Избавление даже от меньшей их части, во всех смыслах развязывало руки.

Разорвав вторую скобу, державшую ноги и хвост, по совместительству последнюю, драконид мгновенно покрылся саваном трепещущего золотого пламени. Плотного, как никогда прежде. Даже Чешую приобрела больший накал, ослепительно сияя золотисто-белым.

Пол рунной палаты трещал и плавился, обращаясь магмой. Более Искра Первого Пламени не сдерживала ярости огня. Да и Страж этого уже не желал.

Потолок и стены зала рушились, кипящими каплями падая в бездну хаотичных течений энергии. Все больше обнажались причудливые пейзажи пространства, куда мудрость дварфов перенесла немалых размеров помещение. Оно казалось бесконечно огромным и вместе с тем небольшим, словно протяни руку и сможешь коснуться всего, любой звезды в черноте.

Междумирье. Круговерть Пустоты. Именно здесь ненадолго оказывались все, кому доводилось проходить сквозь Двойные Врата.

Цепи, что без конца пытались обернуться вокруг Стража, теперь сгорали, едва успевали прикоснуться к Чешуе. И с каждой сожженным звеном, покров становился сильнее, поглощая силу из оков. Вбирая в себя высвобождавшуюся энергию Света.

Крылья Алгалона раскинулись вширь, полностью сметя остатки стен, хоть их и не касались. Хватило испускаемого ими жара.

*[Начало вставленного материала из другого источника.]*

-- ==== Sys2Proof/Laws/Encoding.lean ====
section
/-!
SUPPORT. The fields of an encoded word are the fields it was built from, one lemma for each format and field
(spec/30_encoding.md R131, R132).
-/

namespace Sys2Proof

/-- A register number as a five-bit field and back. -/
@[simp] theorem toFin_ofFin (r : RegIdx) : (BitVec.ofFin (w := 5) r).toFin = r := rfl

section
variable (op : BitVec 6) (rs rt rd : RegIdx) (shamt : BitVec 5) (funct : BitVec 6) (imm : BitVec 16)
  (target : BitVec 26) (sel : BitVec 4) (sense : BitVec 1) (code : BitVec 20)

@[simp] theorem rWord_op : field (rWord op rs rt rd shamt funct) 26 6 = op := by
  apply BitVec.eq_of_getLsbD_eq
  intro i hi
  simp only [field, rWord, BitVec.getLsbD_extractLsb', BitVec.getLsbD_append, hi, decide_true, Bool.true_and]
  repeat' split
  all_goals first | omega | (congr 1; omega)

@[simp] theorem rWord_rs : field (rWord op rs rt rd shamt funct) 21 5 = BitVec.ofFin rs := by
  apply BitVec.eq_of_getLsbD_eq
  intro i hi
  simp only [field, rWord, BitVec.getLsbD_extractLsb', BitVec.getLsbD_append, hi, decide_true, Bool.true_and]
  repeat' split
  all_goals first | omega | (congr 1; omega)

@[simp] theorem rWord_rt : field (rWord op rs rt rd shamt funct) 16 5 = BitVec.ofFin rt := by
  apply BitVec.eq_of_getLsbD_eq
  intro i hi
  simp only [field, rWord, BitVec.getLsbD_extractLsb', BitVec.getLsbD_append, hi, decide_true, Bool.true_and]
  repeat' split
  all_goals first | omega | (congr 1; omega)

@[simp] theorem rWord_rd : field (rWord op rs rt rd shamt funct) 11 5 = BitVec.ofFin rd := by
  apply BitVec.eq_of_getLsbD_eq
  intro i hi
  simp only [field, rWord, BitVec.getLsbD_extractLsb', BitVec.getLsbD_append, hi, decide_true, Bool.true_and]
  repeat' split
  all_goals first | omega | (congr 1; omega)

@[simp] theorem rWord_shamt : field (rWord op rs rt rd shamt funct) 6 5 = shamt := by
  apply BitVec.eq_of_getLsbD_eq
  intro i hi
  simp only [field, rWord, BitVec.getLsbD_extractLsb', BitVec.getLsbD_append, hi, decide_true, Bool.true_and]
  repeat' split
  all_goals first | omega | (congr 1; omega)

@[simp] theorem rWord_funct : field (rWord op rs rt rd shamt funct) 0 6 = funct := by
  apply BitVec.eq_of_getLsbD_eq
  intro i hi
  simp only [field, rWord, BitVec.getLsbD_extractLsb', BitVec.getLsbD_append, hi, decide_true, Bool.true_and]
  repeat' split
  all_goals first | omega | (congr 1; omega)

@[simp] theorem iWord_op : field (iWord op rs rt imm) 26 6 = op := by
  apply BitVec.eq_of_getLsbD_eq
  intro i hi
  simp only [field, iWord, BitVec.getLsbD_extractLsb', BitVec.getLsbD_append, hi, decide_true, Bool.true_and]
  repeat' split
  all_goals first | omega | (congr 1; omega)

@[simp] theorem iWord_rs : field (iWord op rs rt imm) 21 5 = BitVec.ofFin rs := by
  apply BitVec.eq_of_getLsbD_eq
  intro i hi
  simp only [field, iWord, BitVec.getLsbD_extractLsb', BitVec.getLsbD_append, hi, decide_true, Bool.true_and]
  repeat' split
  all_goals first | omega | (congr 1; omega)

@[simp] theorem iWord_rt : field (iWord op rs rt imm) 16 5 = BitVec.ofFin rt := by
  apply BitVec.eq_of_getLsbD_eq
  intro i hi
  simp only [field, iWord, BitVec.getLsbD_extractLsb', BitVec.getLsbD_append, hi, decide_true, Bool.true_and]
  repeat' split
  all_goals first | omega | (congr 1; omega)

@[simp] theorem iWord_imm : field (iWord op rs rt imm) 0 16 = imm := by
  apply BitVec.eq_of_getLsbD_eq
  intro i hi
  simp only [field, iWord, BitVec.getLsbD_extractLsb', BitVec.getLsbD_append, hi, decide_true, Bool.true_and]
  repeat' split
  all_goals first | omega | (congr 1; omega)

@[simp] theorem jWord_op : field (jWord op target) 26 6 = op := by
  apply BitVec.eq_of_getLsbD_eq
  intro i hi
  simp only [field, jWord, BitVec.getLsbD_extractLsb', BitVec.getLsbD_append, hi, decide_true, Bool.true_and]
  repeat' split
  all_goals first | omega | (congr 1; omega)

@[simp] theorem jWord_target : field (jWord op target) 0 26 = target := by
  apply BitVec.eq_of_getLsbD_eq
  intro i hi
  simp only [field, jWord, BitVec.getLsbD_extractLsb', BitVec.getLsbD_append, hi, decide_true, Bool.true_and]
  repeat' split
  all_goals first | omega | (congr 1; omega)

@[simp] theorem bcondzWord_op : field (bcondzWord rs sel sense imm) 26 6 = 0x01#6 := by
  apply BitVec.eq_of_getLsbD_eq
  intro i hi
  simp only [field, bcondzWord, BitVec.getLsbD_extractLsb', BitVec.getLsbD_append, hi, decide_true, Bool.true_and]
  repeat' split
  all_goals first | omega | (congr 1; omega)

@[simp] theorem bcondzWord_rs : field (bcondzWord rs sel sense imm) 21 5 = BitVec.ofFin rs := by
  apply BitVec.eq_of_getLsbD_eq
  intro i hi
  simp only [field, bcondzWord, BitVec.getLsbD_extractLsb', BitVec.getLsbD_append, hi, decide_true, Bool.true_and]
  repeat' split
  all_goals first | omega | (congr 1; omega)

@[simp] theorem bcondzWord_sel : field (bcondzWord rs sel sense imm) 17 4 = sel := by
  apply BitVec.eq_of_getLsbD_eq
  intro i hi
  simp only [field, bcondzWord, BitVec.getLsbD_extractLsb', BitVec.getLsbD_append, hi, decide_true, Bool.true_and]
  repeat' split
  all_goals first | omega | (congr 1; omega)

@[simp] theorem bcondzWord_imm : field (bcondzWord rs sel sense imm) 0 16 = imm := by
  apply BitVec.eq_of_getLsbD_eq
  intro i hi
  simp only [field, bcondzWord, BitVec.getLsbD_extractLsb', BitVec.getLsbD_append, hi, decide_true, Bool.true_and]
  repeat' split
  all_goals first | omega | (congr 1; omega)

@[simp] theorem codeWord_op : field (codeWord code funct) 26 6 = 0x00#6 := by
  apply BitVec.eq_of_getLsbD_eq
  intro i hi
  simp only [field, codeWord, BitVec.getLsbD_extractLsb', BitVec.getLsbD_append, hi, decide_true, Bool.true_and]
  repeat' split
  all_goals first | omega | (congr 1; omega)

@[simp] theorem codeWord_code : field (codeWord code funct) 6 20 = code := by
  apply BitVec.eq_of_getLsbD_eq
  intro i hi
  simp only [field, codeWord, BitVec.getLsbD_extractLsb', BitVec.getLsbD_append, hi, decide_true, Bool.true_and]
  repeat' split
  all_goals first | omega | (congr 1; omega)

@[simp] theorem codeWord_funct : field (codeWord code funct) 0 6 = funct := by
  apply BitVec.eq_of_getLsbD_eq
  intro i hi
  simp only [field, codeWord, BitVec.getLsbD_extractLsb', BitVec.getLsbD_append, hi, decide_true, Bool.true_and]
  repeat' split
  all_goals first | omega | (congr 1; omega)

@[simp] theorem bcondzWord_sense : (bcondzWord rs sel sense imm).getLsbD 16 = sense.getLsbD 0 := by
  simp only [bcondzWord, BitVec.getLsbD_append]
  simp

end

end Sys2Proof
end

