-- ==== Sys2Proof/Tests/Slice0.lean ====
section
/-!
SUPPORT. The model's own tests: ill-formed terms refused, a word of every constructor decoded, one step of every
instruction on a small state, and for every obligation with hypotheses a concrete state and operands that meet them.
Words and expected results are those of spec/95_test_vectors.md (V- names), of the rules' own examples, or written out
from the encodings of spec/30_encoding.md.
-/

namespace Sys2Proof.Tests

open Sys2Proof
open Sys2Proof.Machine

/-! ## Helpers -/

/-- The outcome is a next state of which `p` holds. -/
def answers (o : Res State) (p : State → Bool) : Bool :=
  match o with
  | .next t => p t
  | _ => false

/-- The outcome is this fault. -/
def stops (o : Res State) (f : Fault) : Bool :=
  match o with
  | .fault e => e == f
  | _ => false

/-- The next state, where there is one. -/
def out (o : Res State) : State :=
  match o with
  | .next t => t
  | _ => State.reset

theorem next_out {o : Res State} (h : answers o (fun _ => true) = true) : o = .next (out o) := by
  cases o <;> first | rfl | cases h

/-- The outcome is this word. -/
def gives (o : Res Word) (v : Word) : Bool :=
  match o with
  | .next u => u == v
  | _ => false

theorem next_of_gives {o : Res Word} {v : Word} (h : gives o v = true) : o = .next v := by
  cases o with
  | next u => rw [eq_of_beq h]
  | fault e => cases h
  | refused r => cases h

theorem fault_of_stops {o : Res State} {f : Fault} (h : stops o f = true) : o = .fault f := by
  cases o with
  | next u => cases h
  | fault e => rw [eq_of_beq h]
  | refused r => cases h

/-- `s` with registers preset in both arrays. -/
def regs (l : List (RegIdx × Word)) (s : State) : State :=
  l.foldl (fun s p => { s with gpr := s.gpr.set p.1 p.2, outGpr := s.outGpr.set p.1 p.2 }) s

/-- `s` with a word in memory at a physical address. -/
def word (a : Nat) (w : Word) (s : State) : State := { s with mem := s.mem.store a .word w }

/-- One step of `s` on the word `w`. -/
def one (s : State) (w : Nat) : Res State := step (s.withFetchWord 32 w)

/-- The reset state with `r1 = a` and `r2 = b`. -/
def pair (a b : Word) : State := regs [(1, a), (2, b)] State.reset

/-- The next step of `s` fetches the word `w`, which decodes to `i`. -/
def fetches (s : State) (w : Word) (i : Instr) : Bool :=
  !s.shutdown && (aligned s.pc .word && (gives (fetch (capturePc s)) w && decide (decode w = .ok i)))

theorem runs_of_fetches {s : State} {w : Word} {i : Instr} (h : fetches s w i = true) : Runs s i := by
  simp only [fetches, Bool.and_eq_true, Bool.not_eq_true', decide_eq_true_eq] at h
  exact ⟨h.1, h.2.1, w, next_of_gives h.2.2.1, h.2.2.2⟩

/-! ## WellFormed: a term for the one check, which it refuses, and the same term mended -/

theorem test_bltz_linking_selector_ill_formed : ¬(Instr.bltz 1 0b1000 4).WellFormed := by decide
theorem test_bgez_linking_selector_ill_formed : ¬(Instr.bgez 1 0b1000 4).WellFormed := by decide
theorem test_bltz_other_selector_well_formed : (Instr.bltz 1 0b1001 4).WellFormed := by decide

/-! ## Decode: every constructor -/

/-- Written bit by bit from 30_encoding.md R131, R132: `op rs rt rd shamt funct`, `op rs rt imm`, `op target`. -/
theorem test_decode_bit_by_bit :
    decode (0b000000#6 ++ 0b00001#5 ++ 0b00010#5 ++ 0b00011#5 ++ 0b00000#5 ++ 0b100000#6) = .ok (.add 3 1 2) ∧
    decode (0b000000#6 ++ 0b00000#5 ++ 0b00010#5 ++ 0b00011#5 ++ 0b11111#5 ++ 0b000000#6) = .ok (.sll 3 2 31) ∧
    decode (0b001010#6 ++ 0b00001#5 ++ 0b00011#5 ++ 0xFFFF#16) = .ok (.slti 3 1 0xFFFF) ∧
    decode (0b000000#6 ++ 0b00001#5 ++ 0b00010#5 ++ 0b00000#5 ++ 0b00000#5 ++ 0b011010#6) = .ok (.div 1 2) ∧
    decode (0b000001#6 ++ 0b00001#5 ++ 0b1000#4 ++ 0b1#1 ++ 0x0004#16) = .ok (.bgezal 1 4) ∧
    decode (0b000011#6 ++ 0x3F00040#26) = .ok (.jal 0x3F00040) ∧
    decode (0b010000#6 ++ 0b00100#5 ++ 0b00001#5 ++ 0b01100#5 ++ 0b00000000000#11) = .ok (.mtc0 1 12) ∧
    decode (0b000000#6 ++ 0xABCDE#20 ++ 0b001101#6) = .ok (.brk 0xABCDE) ∧
    decode (0b100011#6 ++ 0b00001#5 ++ 0b00010#5 ++ 0xFFFC#16) = .ok (.lw 2 1 0xFFFC) := by decide

theorem test_decode_register_alu :
    decode 0x00221820#32 = .ok (.add 3 1 2) ∧
    decode 0x00221821#32 = .ok (.addu 3 1 2) ∧
    decode 0x00221822#32 = .ok (.sub 3 1 2) ∧
    decode 0x00221823#32 = .ok (.subu 3 1 2) ∧
    decode 0x00221824#32 = .ok (.and 3 1 2) ∧
    decode 0x00221825#32 = .ok (.or 3 1 2) ∧
    decode 0x00221826#32 = .ok (.xor 3 1 2) ∧
    decode 0x00221827#32 = .ok (.nor 3 1 2) ∧
    decode 0x0022182A#32 = .ok (.slt 3 1 2) ∧
    decode 0x0022182B#32 = .ok (.sltu 3 1 2) := by decide

theorem test_decode_shifts :
    decode 0x00021840#32 = .ok (.sll 3 2 1) ∧
    decode 0x00021902#32 = .ok (.srl 3 2 4) ∧
    decode 0x00021FC3#32 = .ok (.sra 3 2 31) ∧
    decode 0x00221804#32 = .ok (.sllv 3 2 1) ∧
    decode 0x00221806#32 = .ok (.srlv 3 2 1) ∧
    decode 0x00221807#32 = .ok (.srav 3 2 1) := by decide

theorem test_decode_immediate_alu :
    decode 0x20230001#32 = .ok (.addi 3 1 1) ∧
    decode 0x24238000#32 = .ok (.addiu 3 1 0x8000) ∧
    decode 0x2823FFFF#32 = .ok (.slti 3 1 0xFFFF) ∧
    decode 0x2C230000#32 = .ok (.sltiu 3 1 0) ∧
    decode 0x30238001#32 = .ok (.andi 3 1 0x8001) ∧
    decode 0x34238001#32 = .ok (.ori 3 1 0x8001) ∧
    decode 0x3823FFFF#32 = .ok (.xori 3 1 0xFFFF) ∧
    decode 0x3C038001#32 = .ok (.lui 3 0x8001) := by decide

theorem test_decode_muldiv :
    decode 0x00220018#32 = .ok (.mult 1 2) ∧
    decode 0x00220019#32 = .ok (.multu 1 2) ∧
    decode 0x0022001A#32 = .ok (.div 1 2) ∧
    decode 0x0022001B#32 = .ok (.divu 1 2) ∧
    decode 0x00001810#32 = .ok (.mfhi 3) ∧
    decode 0x00001812#32 = .ok (.mflo 3) ∧
    decode 0x00200011#32 = .ok (.mthi 1) ∧
    decode 0x00200013#32 = .ok (.mtlo 1) := by decide

theorem test_decode_branches :
    decode 0x10220003#32 = .ok (.beq 1 2 3) ∧
    decode 0x1422FFFF#32 = .ok (.bne 1 2 0xFFFF) ∧
    decode 0x18200004#32 = .ok (.blez 1 4) ∧
    decode 0x1C200004#32 = .ok (.bgtz 1 4) ∧
    decode 0x04200004#32 = .ok (.bltz 1 0 4) ∧
    decode 0x04210004#32 = .ok (.bgez 1 0 4) ∧
    decode 0x04300004#32 = .ok (.bltzal 1 4) ∧
    decode 0x04310004#32 = .ok (.bgezal 1 4) ∧
    decode 0x04220004#32 = .ok (.bltz 1 1 4) ∧
    decode 0x04330004#32 = .ok (.bgez 1 0b1001 4) := by decide

theorem test_decode_jumps :
    decode 0x0BF00040#32 = .ok (.j 0x3F00040) ∧
    decode 0x0FF00040#32 = .ok (.jal 0x3F00040) ∧
    decode 0x00200008#32 = .ok (.jr 1) ∧
    decode 0x00201809#32 = .ok (.jalr 3 1) := by decide

theorem test_decode_coprocessor :
    decode 0x40026000#32 = .ok (.mfc0 2 12) ∧
    decode 0x40816000#32 = .ok (.mtc0 1 12) ∧
    decode 0x42000010#32 = .ok (.rfe) ∧
    decode 0x44000000#32 = .ok (.cop1 0) ∧
    decode 0x48000000#32 = .ok (.cop2 0) ∧
    decode 0x4C000000#32 = .ok (.cop3 0) ∧
    decode 0xC0000000#32 = .ok (.lwc0 0 0 0) ∧
    decode 0xC4000000#32 = .ok (.lwc1 0 0 0) ∧
    decode 0xC8000000#32 = .ok (.lwc2 0 0 0) ∧
    decode 0xCC000000#32 = .ok (.lwc3 0 0 0) ∧
    decode 0xE0000000#32 = .ok (.swc0 0 0 0) ∧
    decode 0xE4000000#32 = .ok (.swc1 0 0 0) ∧
    decode 0xE8000000#32 = .ok (.swc2 0 0 0) ∧
    decode 0xEC000000#32 = .ok (.swc3 0 0 0) := by decide

theorem test_decode_traps :
    decode 0x0000000C#32 = .ok (.syscall 0) ∧
    decode 0x03FFFFCC#32 = .ok (.syscall 0xFFFFF) ∧
    decode 0x0000000D#32 = .ok (.brk 0) := by decide

theorem test_decode_loads_and_stores :
    decode 0x80220003#32 = .ok (.lb 2 1 3) ∧
    decode 0x90220003#32 = .ok (.lbu 2 1 3) ∧
    decode 0x84220002#32 = .ok (.lh 2 1 2) ∧
    decode 0x94220002#32 = .ok (.lhu 2 1 2) ∧
    decode 0x8C22FFFC#32 = .ok (.lw 2 1 0xFFFC) ∧
    decode 0x88220001#32 = .ok (.lwl 2 1 1) ∧
    decode 0x98220001#32 = .ok (.lwr 2 1 1) ∧
    decode 0xA0220003#32 = .ok (.sb 2 1 3) ∧
    decode 0xA4220002#32 = .ok (.sh 2 1 2) ∧
    decode 0xAC220000#32 = .ok (.sw 2 1 0) ∧
    decode 0xA8220001#32 = .ok (.swl 2 1 1) ∧
    decode 0xB8220002#32 = .ok (.swr 2 1 2) := by decide

/-- Illegal words are rejected by name, and fewer than four bytes are no instruction (V-TRAP-4, V-COP-9). -/
theorem test_decode_rejects :
    decode 0x50000000#32 = .error (.unassignedOpcode 0x14) ∧
    decode 0xFFFFFFFF#32 = .error (.unassignedOpcode 0x3F) ∧
    decode 0x0000000A#32 = .error (.unassignedFunct 0x0A) ∧
    decode 0x40400000#32 = .error (.unassignedCop0 2) ∧
    decodeBytes [0x00, 0x00, 0x01] = .error .truncated := by decide

/-- Bytes lie low byte first, and what follows the word is left (20_memory.md R90). -/
theorem test_decode_bytes :
    decodeBytes [0x13, 0x00, 0x08, 0x3C, 0xAA] = .ok (.lui 8 0x0013, [0xAA]) := by decide

/-! ## One step of every instruction -/

/-- V-SRC-1 -/
theorem test_boot_fetch :
    answers (one (State.reset) 0x3C080013) (fun t => decide (t.pc = 0xBFC00004) && decide (t.nextPc = 0xBFC00008) && decide (t.x 8 = 0x00130000)) = true := by decide

/-- V-ALU-2 -/
theorem test_add :
    answers (one (pair 0xFFFFFFFF 1) 0x00221820) (fun t => decide (t.x 3 = 0)) = true := by decide

/-- V-ALU-1 -/
theorem test_add_overflow :
    answers (one (regs [(3, 0x33333333)] (pair 0x7FFFFFFF 1)) 0x00221820) (fun t => decide (t.x 3 = 0x33333333) && decide (t.cause = 0x30) && decide (t.pc = 0x80000080) && decide (t.epc = 0xBFC00000)) = true := by decide

/-- V-ALU-4 -/
theorem test_addu :
    answers (one (pair 0xFFFFFFFF 2) 0x00221821) (fun t => decide (t.x 3 = 1)) = true := by decide

/-- V-ALU-5 -/
theorem test_sub :
    answers (one (pair 5 7) 0x00221822) (fun t => decide (t.x 3 = 0xFFFFFFFE)) = true := by decide

/-- V-ALU-6 -/
theorem test_sub_overflow :
    answers (one (pair 0 0x80000000) 0x00221822) (fun t => decide (t.cause = 0x30)) = true := by decide

/-- V-ALU-7 -/
theorem test_subu :
    answers (one (pair 0x80000000 1) 0x00221823) (fun t => decide (t.x 3 = 0x7FFFFFFF)) = true := by decide

/-- V-ALU-8 -/
theorem test_and :
    answers (one (pair 0xF0F0FF00 0x0FF0F0F0) 0x00221824) (fun t => decide (t.x 3 = 0x00F0F000)) = true := by decide

/-- V-ALU-8 -/
theorem test_or :
    answers (one (pair 0xF0F0FF00 0x0FF0F0F0) 0x00221825) (fun t => decide (t.x 3 = 0xFFF0FFF0)) = true := by decide

/-- V-ALU-8 -/
theorem test_xor :
    answers (one (pair 0xF0F0FF00 0x0FF0F0F0) 0x00221826) (fun t => decide (t.x 3 = 0xFF000FF0)) = true := by decide

/-- V-ALU-8 -/
theorem test_nor :
    answers (one (pair 0xF0F0FF00 0x0FF0F0F0) 0x00221827) (fun t => decide (t.x 3 = 0x000F000F)) = true := by decide

/-- V-ALU-10 -/
theorem test_slt :
    answers (one (pair 0x80000000 0x7FFFFFFF) 0x0022182A) (fun t => decide (t.x 3 = 1)) = true := by decide

/-- V-ALU-11 -/
theorem test_sltu :
    answers (one (pair 0xFFFFFFFF 1) 0x0022182B) (fun t => decide (t.x 3 = 0)) = true := by decide

/-- V-ALU-12 -/
theorem test_sll :
    answers (one (pair 0 0x80000001) 0x00021840) (fun t => decide (t.x 3 = 2)) = true := by decide

/-- V-ALU-13 -/
theorem test_srl :
    answers (one (pair 0 0x80000000) 0x00021902) (fun t => decide (t.x 3 = 0x08000000)) = true := by decide

/-- V-ALU-14 -/
theorem test_sra :
    answers (one (pair 0 0x80000000) 0x00021903) (fun t => decide (t.x 3 = 0xF8000000)) = true := by decide

/-- V-ALU-15 -/
theorem test_sllv :
    answers (one (pair 0x21 1) 0x00221804) (fun t => decide (t.x 3 = 2)) = true := by decide
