-- ==== Sys2Proof/Machine/State.lean ====
section
/-!
DEFINITION. The state of the block (10_state.md), the model's outcomes for misuse (60_exceptions.md R203, R205), and
the state right after reset (70_reset_and_hazards.md R230, R231).
-/

namespace Sys2Proof.Machine

/-- The fault reasons (60_exceptions.md R203), each with the operation word that raised it. Each is safe: the
spec ends the run there, and what the hardware would do is undefined (R201). -/
inductive Fault where
  /-- Raised by `WR_DATA` when the engine is not an enabled master (40_register_access.md R115). Safe. -/
  | unconfigured (w : OpWord)
  /-- Raised by `WR_DATA` during an exchange (R115, R121). Safe. -/
  | writeCollision (w : OpWord)
  /-- Raised by `WR_DATA` when the clock or data-out line is an input (R115). Safe. -/
  | engineLinesNotOutput (w : OpWord)
  /-- Raised by `RD_DATA` during an exchange (R116). Safe. -/
  | readWhileBusy (w : OpWord)
  /-- Raised by `RD_DATA` while `RXB` is empty, that is, no exchange has completed since reset (R116, 10_state.md R57;
  92_eei_decisions.md D11, 93_implementation_defined.md S2). Safe. -/
  | rxEmpty (w : OpWord)
  /-- Raised by `WR_CTRL` and `WR_STATUS` during an exchange (R111, R113). Safe. -/
  | configWhileBusy (w : OpWord)
  /-- Raised by `WR_CTRL` and `LINE_DIR` when an enabled master with `SS_LINE` an input would result
  (R111, 41_line_control.md R141). Safe. -/
  | masterModeNotHeld (w : OpWord)
  /-- Raised by `LINE_DIR` and `LINE_SET` on an engine line during an exchange (R141, R142). Safe. -/
  | lineConflictWhileBusy (w : OpWord)
  /-- Raised by the line operations when the line id is not below `LINE_COUNT` (R140). Safe. -/
  | lineOutOfRange (w : OpWord)
  /-- Answered by any step of a state whose `FAULT` or `REFUSED` mark is set: no agent has a step there
  (00_scope.md R11). A stuck state, no reason of R203; safe. -/
  | stopped
deriving DecidableEq, Repr

/-- The refusal reasons (60_exceptions.md R205), each with the operation word or the access. Each is safe:
the spec gives the form no meaning (R205). -/
inductive Refusal where
  /-- Answered by an arm of `exec` whose operation has no meaning yet: none is left. Safe. -/
  | notModelled (mnemonic : String)
  /-- Answered when a word that spells no operation is performed (30_encoding.md R96, R97). Safe. -/
  | illegalOperation (w : OpWord)
  /-- Answered by `WR_CTRL` when bit 7 of the byte is 1 (40_register_access.md R111). Safe. -/
  | interruptEnable (w : OpWord)
  /-- Answered by `WR_CTRL` when bit 5 of the byte is 1 (R111). Safe. -/
  | lsbFirst (w : OpWord)
  /-- Answered by a host access of more than one byte that touches a register (20_memory.md R73). Safe. -/
  | wideAccess (a : Access)
deriving DecidableEq, Repr

/-- The machine: the block's state (10_state.md), the OPEN parameters, the host's program (00_scope.md
R16), and the inputs from outside. -/
structure State where
  /-- `CTRL` (10_state.md R40). -/
  ctrl : Byte
  /-- `STATUS` (R49, R50): `TC` is bit 7, `DBL` is bit 0. -/
  status : Byte
  /-- `BUSY` (R55). -/
  busy : Bool
  /-- `TXS` (R56). -/
  txs : Byte
  /-- `RXB` (R57): empty, or the byte received by the last completed exchange. -/
  rxb : Option Byte
  /-- `ARMED` (R58). -/
  armed : Bool
  /-- `XCFG` (R59). -/
  xcfg : XCfg
  /-- The line file (R60), one record per line: its length is `LINE_COUNT` (log 3). -/
  lines : List LineRec
  /-- `HIST` (R62), the oldest event first. -/
  hist : List Event
  /-- `FAULT` (R63). -/
  fault : Option Fault
  /-- `REFUSED` (R63). -/
  refused : Option Refusal
  /-- The OPEN parameters (00_scope.md R8); no step writes them (log 2). -/
  params : Params
  /-- The value the last operation handed back to the host (R15, log 16). -/
  result : OpResult
  /-- The host program (R16); no step writes it (log 11). -/
  prog : List HostStep
  /-- The host program index `hpc` (R16). -/
  hpc : Nat
  /-- The host variables (R16) bound so far, by rising number (log 13). -/
  vars : List (Var × HostInt)
  /-- The MODEL's own: the coming answers to "who moves next" during an exchange; when none is left the
  answer is the free value `Config.turn` (log 6). -/
  turns : List Agent
  /-- The MODEL's own: the peripheral's coming answers; when none is left the answer is the free value
  `Config.peripheral` (log 4). -/
  rxInputs : List Byte
  /-- The MODEL's own: the environment's coming levels; when none is left the answer is the free value
  `Config.envLevel` (log 5). -/
  levelInputs : List Level
  /-- The MODEL's own: the index of the next free value of `Config.turn` and `Config.platformRead` (log 6). -/
  draws : Nat
deriving DecidableEq, Repr

/-- A line right after reset (10_state.md R60): an input with latch 0. -/
def resetLine : LineRec := { dir := .inp, latch := .low }

/-- The state right after reset (70_reset_and_hazards.md R231) on a platform with parameters `p` and
`LINE_COUNT` = `n`. `TXS` and `XCFG`, which R231 leaves unspecified, hold zero: DESIGN CHOICE, unsafe (log 7). -/
def State.resetFor (p : Params) (n : Nat) : State :=
  { ctrl := 0x00#8
    status := 0x00#8
    busy := false
    txs := 0x00#8
    rxb := none
    armed := false
    xcfg := { cpol := false, cpha := false, rate := 0#2, dbl := false }
    lines := List.replicate n resetLine
    hist := []
    fault := none
    refused := none
    params := p
    result := .none
    prog := []
    hpc := 0
    vars := []
    turns := []
    rxInputs := []
    levelInputs := []
    draws := 0 }

/-- The state right after reset, with R8's informative parameters: DESIGN CHOICE (log 2). -/
def State.reset : State := State.resetFor Params.informative Params.informativeLineCount

end Sys2Proof.Machine
end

Драконид сомкнул пальцы в пустоте, как в тот же миг они обернулись вокруг древка Погибели. Орудие гильдии сильно изменилось, как внешне, так и изнутри. И для продолжения трансформации, для закрепления результата, ему требовалась энергия. Много, безумного много энергии. Иначе все начатое могло обернуться не просто вспять, а полным крахом. Разрушением артефакта.

Страж это чувствовал. Копье стало ближе к нему, частью его. Напившись крови, оно уподобилось Чешуе, тоже некогда бывшей обычным доспехом.

От крыльев, от поверхности брони, к наконечнику Погибели протянулись языки пламени. Величественные огненные крылья уменьшались, доспехи остывали, отдавая весь жар оружию. Из прожилок, образованных Возжжением, вылетали капельки золотой крови, в сопровождении самых горячих, самых яростных огней.

Секунда, и половина всей текущей мощи Алгалона оказалась сосредоточена на кончике копья. Его свет стал нестерпим даже ему. Пол палаты окончательно разрушился, обратившись парящими в пустоте сгустками кипящей магмы.

Перехватив Погибель иным хватом, драконид пустил ее в полет. Раздался звон, быстро переросший в наряженный гул. Щит, выставленный сущностью, держался, впервые так близко подступив к грани разрушения. Казалось, что достаточно приложить совсем немного дополнительного усилия, и он падет.

Страж торжествующе зарычал, наполняя пустоту междумирья новым звуком. Пламя его покрова вспыхнуло с новой силой, будто и не отдало львиную долю энергии копью. Крылья обрели прежний размах, а Чешуя налилась жаром.

Возжжение пережигало жизнь дракона, обращая ее в голую мощь. Однако, он научился им пользоваться гораздо лучше, чем раньше. Подступая опасно близко к грани забвения, он более не пер дураком вперед, после боя проваливаясь в сон на несколько дней, для восстановления. Он научился от части подавлять горение самой жизни, чтобы дать телу немного времени для восстановления.

Уже собираясь вернуть копье обратно в руку для повторного броска, да самому ринуться вперед, дабы продавить купол, Алгалон почувствовал неладное. Странный отклик от копья.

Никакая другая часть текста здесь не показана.